他忽然覺得耳畔響了一聲,說不清是雷鳴還是轟響,似乎有微弱的電流穿胸而過,蔓延至四肢百骸,直接把那顆方才還在炙熱跳動的心給電麻了。

他麻木地想:何必呢?

“在你們眼裏,我對家族的忠誠度就如此不值得信任嗎?”

少將軍漠然地說著,真正戳心的,不止是這十二年來的隱瞞,還有他們的懷疑和揣度,為什麽就不能相信他呢?他從來沒想過放棄任何一個,他只是想努力地做到最好,怎麽他所有的拼盡全力,落到另一方眼裏,就是顆不安分的□□呢?

為什麽一定要做取舍?為什麽不能兩全其美?

為什麽,一定要,替他做決定。

華胥燁被他這樣冷靜的質問逼得心慌不已,沈默好久,一句辯解的話都說不出來。

有人說,一個謊言,往往要用後來的無數個謊言來圓,他曾經不以為然,因為他從不說謊,他不需要體會這種愧疚的情緒,也不會要理解這樣的後悔,可當他在少將軍眼前說出“安然無恙”那四個字時,他忽然明悟了,負罪感猶如跗骨之蛆,之後的無數時刻,都牢牢地貼緊在他背上。

他用自以為是的好意,傷了少將軍的心,毀了他與好友之間的羈絆。

他有罪。

岑寂詭異地在兩方天地蔓延開來,兩人相對無言,華胥憬無言可對,華胥燁無言可辯,到最後,前者緩緩地擡起頭來,道:“明天開始,你去裁決堂報道吧,領先鋒將軍的職,從今往後,不必跟著我了。”

華胥燁捏著鏡子的手掌一抖,卻還是恭敬道:“是,少將軍。”

華胥憬搖搖頭,沒說什麽,沒指責什麽,也沒寬慰什麽,沒原諒,沒憎惡,平平淡淡地朝他擺了擺手,算是道別。

“保重吧。”

他伸手掐了個決,正要關閉鏡面,華胥燁忽然又叫住了他。“等等,少將軍!”

華胥燁叫住他,卻不是為了尋求原諒,而是想告知另一個真相。

那年隆冬,少將軍最信任的心腹說了兩句謊,第一句,他對謝逢秋說:“他同意。”第二句,他告訴唯恐有失的少將軍:“安然無恙”。

華胥憬總算知道,為什麽謝逢秋如此執著地認為是自己放棄了他。

翌日清晨,天光蒙蒙亮。

謝逢秋難得起了個大早,事實上,他壓根興奮得一晚上沒睡著,天未亮便睜開眼,屁顛屁顛地跑去早市給華胥買蟹粉小籠。

少將軍的口味其實很刁鉆,但他是個能吃苦的,條件不好時,粗茶淡飯也能入口,他從不會在這些小事上斤斤計較,所以口味也常常會被人忽視。

但能吃,和愛吃是兩碼事。
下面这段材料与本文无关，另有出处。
-- ==== Sys2Proof/Laws/DevState.lean ====
section
/-! SUPPORT. The state of the device, and the plain laws of that part of a state. -/

namespace Sys2Proof.Machine


/-- The state of the device (Table 3.3). -/
def State.dstate (s : State) : DevState := s.dev.state

theorem dstate_mk (a b c d e f g h i j k l m n o p q r t u v w x y z) :
  (State.mk a b c d e f g h i j k l m n o p q r t u v w x y z).dstate = f.state := rfl

theorem dstate_eta (s : State) : s.dev.state = s.dstate := rfl

theorem dstate_ite {c} [Decidable c] (a b : State) : (if c then a else b).dstate = if c then a.dstate else b.dstate := by split <;> rfl

theorem foldl_dstate {α} (f : State → α → State) (h : ∀ s a, (f s a).dstate = s.dstate) (l : List α) (s : State) : (l.foldl f s).dstate = s.dstate := by
  induction l generalizing s with
  | nil => rfl
  | cons a t ih => simp only [List.foldl, ih, h]

theorem foldl_dstate1 {α β} (f : State × β → α → State × β) (h : ∀ s a, (f s a).1.dstate = s.1.dstate) (l : List α) (s : State × β) : (l.foldl f s).1.dstate = s.1.dstate := by
  induction l generalizing s with
  | nil => rfl
  | cons a t ih => simp only [List.foldl, ih, h]

theorem foldl_dstate2 {α β} (f : β × State → α → β × State) (h : ∀ s a, (f s a).2.dstate = s.2.dstate) (l : List α) (s : β × State) : (l.foldl f s).2.dstate = s.2.dstate := by
  induction l generalizing s with
  | nil => rfl
  | cons a t ih => simp only [List.foldl, ih, h]

end Sys2Proof.Machine
end

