theorem State.rxMember_dstate (a0 a1 a2 a3 a4) : (State.rxMember a0 a1 a2 a3 a4).dstate = a0.dstate := by
  simp only [State.rxMember, dstate_mk, dstate_eta, State.countSweld_dstate, State.landBytes_dstate, State.setIn_dstate, State.abortIn_dstate] <;> (repeat' split) <;> (first | (simp only [dstate_mk, dstate_eta, State.countSweld_dstate, State.landBytes_dstate, State.setIn_dstate, State.abortIn_dstate]; done) | (rename_i h1; cases congrArg Prod.fst h1; (simp only [dstate_mk, dstate_eta, State.countSweld_dstate, State.landBytes_dstate, State.setIn_dstate, State.abortIn_dstate]; done)))

theorem State.rxCapstone_dstate (a0 a1 a2 a3 a4) : (State.rxCapstone a0 a1 a2 a3 a4).dstate = a0.dstate := by
  simp only [State.rxCapstone, State.sendMsg_dstate, State.setIn_dstate, State.countSweld_dstate] <;> (repeat' split) <;> (simp only [State.sendMsg_dstate, State.setIn_dstate, State.countSweld_dstate])

theorem State.rxLanded_dstate (a0 a1 a2 a3) : (State.rxLanded a0 a1 a2 a3).dstate = a0.dstate := by
  simp only [State.rxLanded] <;> (repeat' split) <;> (rfl)

theorem State.completeCmd_dstate (a0 a1 a2 a3) : (State.completeCmd a0 a1 a2 a3).dstate = a0.dstate := by
  simp only [State.completeCmd, State.completeWith_dstate]

theorem State.rxCapDone_dstate (a0 a1 a2) : (State.rxCapDone a0 a1 a2).dstate = a0.dstate := by
  unfold State.rxCapDone <;> split <;> (try simp only [dstate_ite, State.completeCmd_dstate, State.sendMsg_dstate, State.setOut_dstate]) <;> (repeat' split) <;> (rfl)

theorem State.rxClose_dstate (a0 a1 a2) : (State.rxClose a0 a1 a2).dstate = a0.dstate := by
  simp only [State.rxClose, State.delIn_dstate, State.breakIn_dstate] <;> (repeat' split) <;> (simp only [State.delIn_dstate, State.breakIn_dstate])

theorem State.rxAbort_dstate (a0 a1 a2 a3) : (State.rxAbort a0 a1 a2 a3).dstate = a0.dstate := by
  unfold State.rxAbort <;> (repeat' split) <;> (simp only [State.breakIn_dstate, State.refuseSend_dstate, State.countBroken_dstate, State.delOut_dstate, State.breakOut_dstate]; done)

theorem State.stepTime_dstate (a0 a1) : (State.stepTime a0 a1).dstate = a0.dstate := by
  simp only [State.stepTime, dstate_mk, dstate_eta, foldl_dstate, implies_true, State.updPort_dstate]

theorem State.rxBeacon_dstate (a0 a1 a2 a3) : (State.rxBeacon a0 a1 a2 a3).dstate = a0.dstate := by
  unfold State.rxBeacon; extract_lets v delay off s1 fm; have e1 : s1.dstate = a0.dstate := State.updPort_dstate _ _ _; clear_value s1; split; (rw [dstate_mk, dstate_eta]; exact (State.stepTime_dstate _ _).trans e1); split; (rw [dstate_mk, dstate_eta]; exact e1); split; (rw [dstate_mk, dstate_eta]; exact e1); exact e1

theorem State.rxMsg_dstate (a0 a1 a2) : (State.rxMsg a0 a1 a2).dstate = a0.dstate := by
  simp only [State.rxMsg, dstate_ite, ite_self, State.rxOpen_dstate, State.rxOpenAck_dstate, State.rxRefuse_dstate, State.rxMember_dstate, State.rxCapstone_dstate, State.rxLanded_dstate, State.rxCapDone_dstate, State.rxClose_dstate, State.rxAbort_dstate, State.rxBeacon_dstate]

theorem takeMsgs_dstate (a0 a1 a2 a3) : (takeMsgs a0 a1 a2 a3).1.dstate = a3.dstate := by
  induction a1 generalizing a2 a3 with
  | zero => simp only [takeMsgs]
  | succ k ih => simp only [takeMsgs, State.malformed_dstate, State.rxMsg_dstate, ih] <;> (repeat' split) <;> (simp only [State.malformed_dstate, State.rxMsg_dstate, ih]; done)

theorem State.acceptFlit_dstate (a0 a1 a2 a3) : (State.acceptFlit a0 a1 a2 a3).dstate = a0.dstate := by
  simp only [State.acceptFlit, State.updPort_dstate, takeMsgs_dstate]

theorem State.corruptLine_dstate (a0 a1 a2 a3) : (State.corruptLine a0 a1 a2 a3).dstate = a0.dstate := by
  simp only [State.corruptLine, dstate_ite, ite_self, State.storeWord_dstate]

theorem State.addErrors_dstate (a0 a1 a2 a3) : (State.addErrors a0 a1 a2 a3).dstate = a0.dstate := by
  simp only [State.addErrors, dstate_ite, ite_self, State.corruptLine_dstate]

theorem State.addGang_dstate (a0 a1 a2 a3 a4 a5) : (State.addGang a0 a1 a2 a3 a4 a5).dstate = a0.dstate := by
  simp only [State.addGang, dstate_mk, dstate_eta]

theorem State.vrTransaction_dstate (a0 a1 a2) : (State.vrTransaction a0 a1 a2).dstate = a0.dstate := by
  simp only [State.vrTransaction, dstate_mk, dstate_eta]

theorem State.writeSetPoint_dstate (a0 a1) : (State.writeSetPoint a0 a1).dstate = a0.dstate := by
  simp only [State.writeSetPoint, dstate_mk, dstate_eta, dstate_ite, ite_self]

theorem State.adjustRail_dstate (a0 a1 a2) : (State.adjustRail a0 a1 a2).dstate = a0.dstate := by
  simp only [State.adjustRail, dstate_ite, ite_self, State.vrTransaction_dstate, State.writeSetPoint_dstate]

theorem State.agFault_dstate (a0 a1 a2 a3) : (State.agFault a0 a1 a2 a3).dstate = a0.dstate := by
  simp only [State.agFault, State.cmdFault_dstate]

theorem State.agDpa_dstate (a0 a1 a2 a3) : (State.agDpa a0 a1 a2 a3).1.dstate = a0.dstate := by
  simp only [State.agDpa] <;> (repeat' split) <;> (simp only [State.agFault_dstate])

theorem State.holdRead_dstate (a0 a1 a2) : (State.holdRead a0 a1 a2).dstate = a0.dstate := by
  simp only [State.holdRead] <;> (repeat' split) <;> (simp only [State.holdAt_dstate])

theorem State.homeRead_dstate (a0 a1 a2 a3 a4) : (State.homeRead a0 a1 a2 a3 a4).1.dstate = a0.dstate := by
  unfold State.homeRead <;> (repeat' split) <;> (first | (simp only [State.ucRead_dstate, State.holdRead_dstate, State.sendData_dstate]; done) | (rename_i h1; cases congrArg Prod.fst h1; (simp only [State.ucRead_dstate, State.holdRead_dstate, State.sendData_dstate]; done)))

theorem State.installReplica_dstate (a0 a1 a2) : (State.installReplica a0 a1 a2).1.dstate = a0.dstate := by
  unfold State.installReplica <;> (try dsimp only) <;> (repeat' split) <;> (first | (simp only [State.checkFound_dstate, State.carry_dstate, State.touchWay_dstate, State.putSectors_dstate, State.claimWay_dstate, State.installWay_dstate]; done) | (rename_i h1; cases congrArg Prod.fst h1; (simp only [State.checkFound_dstate, State.carry_dstate, State.touchWay_dstate, State.putSectors_dstate, State.claimWay_dstate, State.installWay_dstate]; done)))

theorem State.partnerRead_dstate (a0 a1 a2 a3 a4) : (State.partnerRead a0 a1 a2 a3 a4).1.dstate = a0.dstate := by
  unfold State.partnerRead; have e := (State.ucRead_dstate (a0.holdRead a1 a2) a1 a2 a3).trans (State.holdRead_dstate _ _ _); generalize (a0.holdRead a1 a2).ucRead a1 a2 a3 = y at e ⊢; obtain ⟨t, r⟩ := y; dsimp only at e ⊢; cases r with | data b rar => (dsimp only; split; (split; (have e3 := State.installReplica_dstate t a1 a2; generalize t.installReplica a1 a2 = y2 at e3 ⊢; obtain ⟨t2, r2⟩ := y2; dsimp only at e3 ⊢; split <;> simp only [State.updWay_dstate, State.sendData_dstate] <;> exact e3.trans e); (simp only [State.sendData_dstate]; exact e)); (dsimp only; split <;> (simp only [State.sendData_dstate, State.sendAcross_dstate]; exact e))) | bad c => exact e | shield d i => exact e

theorem State.otherRead_dstate (a0 a1 a2 a3 a4) : (State.otherRead a0 a1 a2 a3 a4).1.dstate = a0.dstate := by
  unfold State.otherRead; split; exact Eq.refl _; dsimp only; have e := State.checkTags_dstate a0 (a1 ^^^ 256) (setOf a2); generalize a0.checkTags (a1 ^^^ 256) (setOf a2) = t at e ⊢; split; exact e; cases h2 : t.replicaHit a1 a2 a3 with | some v => (dsimp only; rw [State.sendData_dstate, State.replicaHit_dstate _ _ _ _ _ h2]; exact e) | none => (dsimp only; rw [State.partnerRead_dstate]; exact e)

theorem State.lineRead_dstate (a0 a1 a2 a3 a4) : (State.lineRead a0 a1 a2 a3 a4).1.dstate = a0.dstate := by
  simp only [State.lineRead, dstate_ite, ite_self, apply_ite Prod.fst, State.homeRead_dstate, State.otherRead_dstate]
謝逢秋想讓他高興,此時別說是跑趟早市,那位就是喜歡天上的星星,他也得想法子給弄下一枚來。

待華胥憬起身下樓時,謝逢秋和汝嫣雋早已拾掇完畢,正在往圓桌上擺琳瑯滿目的早點。

有那麽一瞬間,他差點以為自己什麽的時候幹了打劫的行當。

他扶著扶手慢吞吞地走下樓,目光在林林總總數十樣吃食間梭巡著,站定的那一刻,他實在按捺不住心中的疑竇,由衷問道:“買這麽多,我們是發財了嗎?”

汝嫣雋“嗨呀”一聲,起身相迎,拉著他坐到位置上,道:“這些都是秋哥一大早起來給你買的,排了好長時間的隊呢,都是他的心意,快嘗嘗合不合胃口?”

華胥憬於是扭頭看謝逢秋:“你哪兒來的錢?”

謝逢秋一對上他的視線,老臉便忍不住一紅,錯眼道:“你昨晚讓汝嫣去了姜家,你忘了?”

華胥還真忘了,此刻謝逢秋一提,他才回想起來。

一聲脆響,晶瑩剔透的小湯圓舀了滿滿一碗,被遞到他眼前。

謝逢秋吹了兩口,哄道:“甜的,趁熱吃,涼了就不好吃了。”

華胥憬頓了頓,暫時從多餘的思緒中抽身,看了一眼,遲緩地皺眉:“太多了,膩。”

“不膩不膩,我特意讓店家做小了,實在不行,你吃一半,剩下的我吃!”

謝逢秋含著笑,用熱切的眼神盯著他,好像能從他一個配合的舉動中瞧出其他的肯定似的。

華胥憬便不說話了,低眸垂首,就著他遞過來的小勺,張嘴含了一口。

“還行。”他淡淡評價。

謝逢秋卻兀自楞在當場。

天地良心,他就是想遞一下,餵食什麽的,還、還不在他的考慮範圍之內啊……

華胥憬顯然會錯了意,身為局外人的汝嫣雋遠比他倆反應更快,機敏地在桌底下踹了他秋哥一腳,生生把他的魂踹了回來。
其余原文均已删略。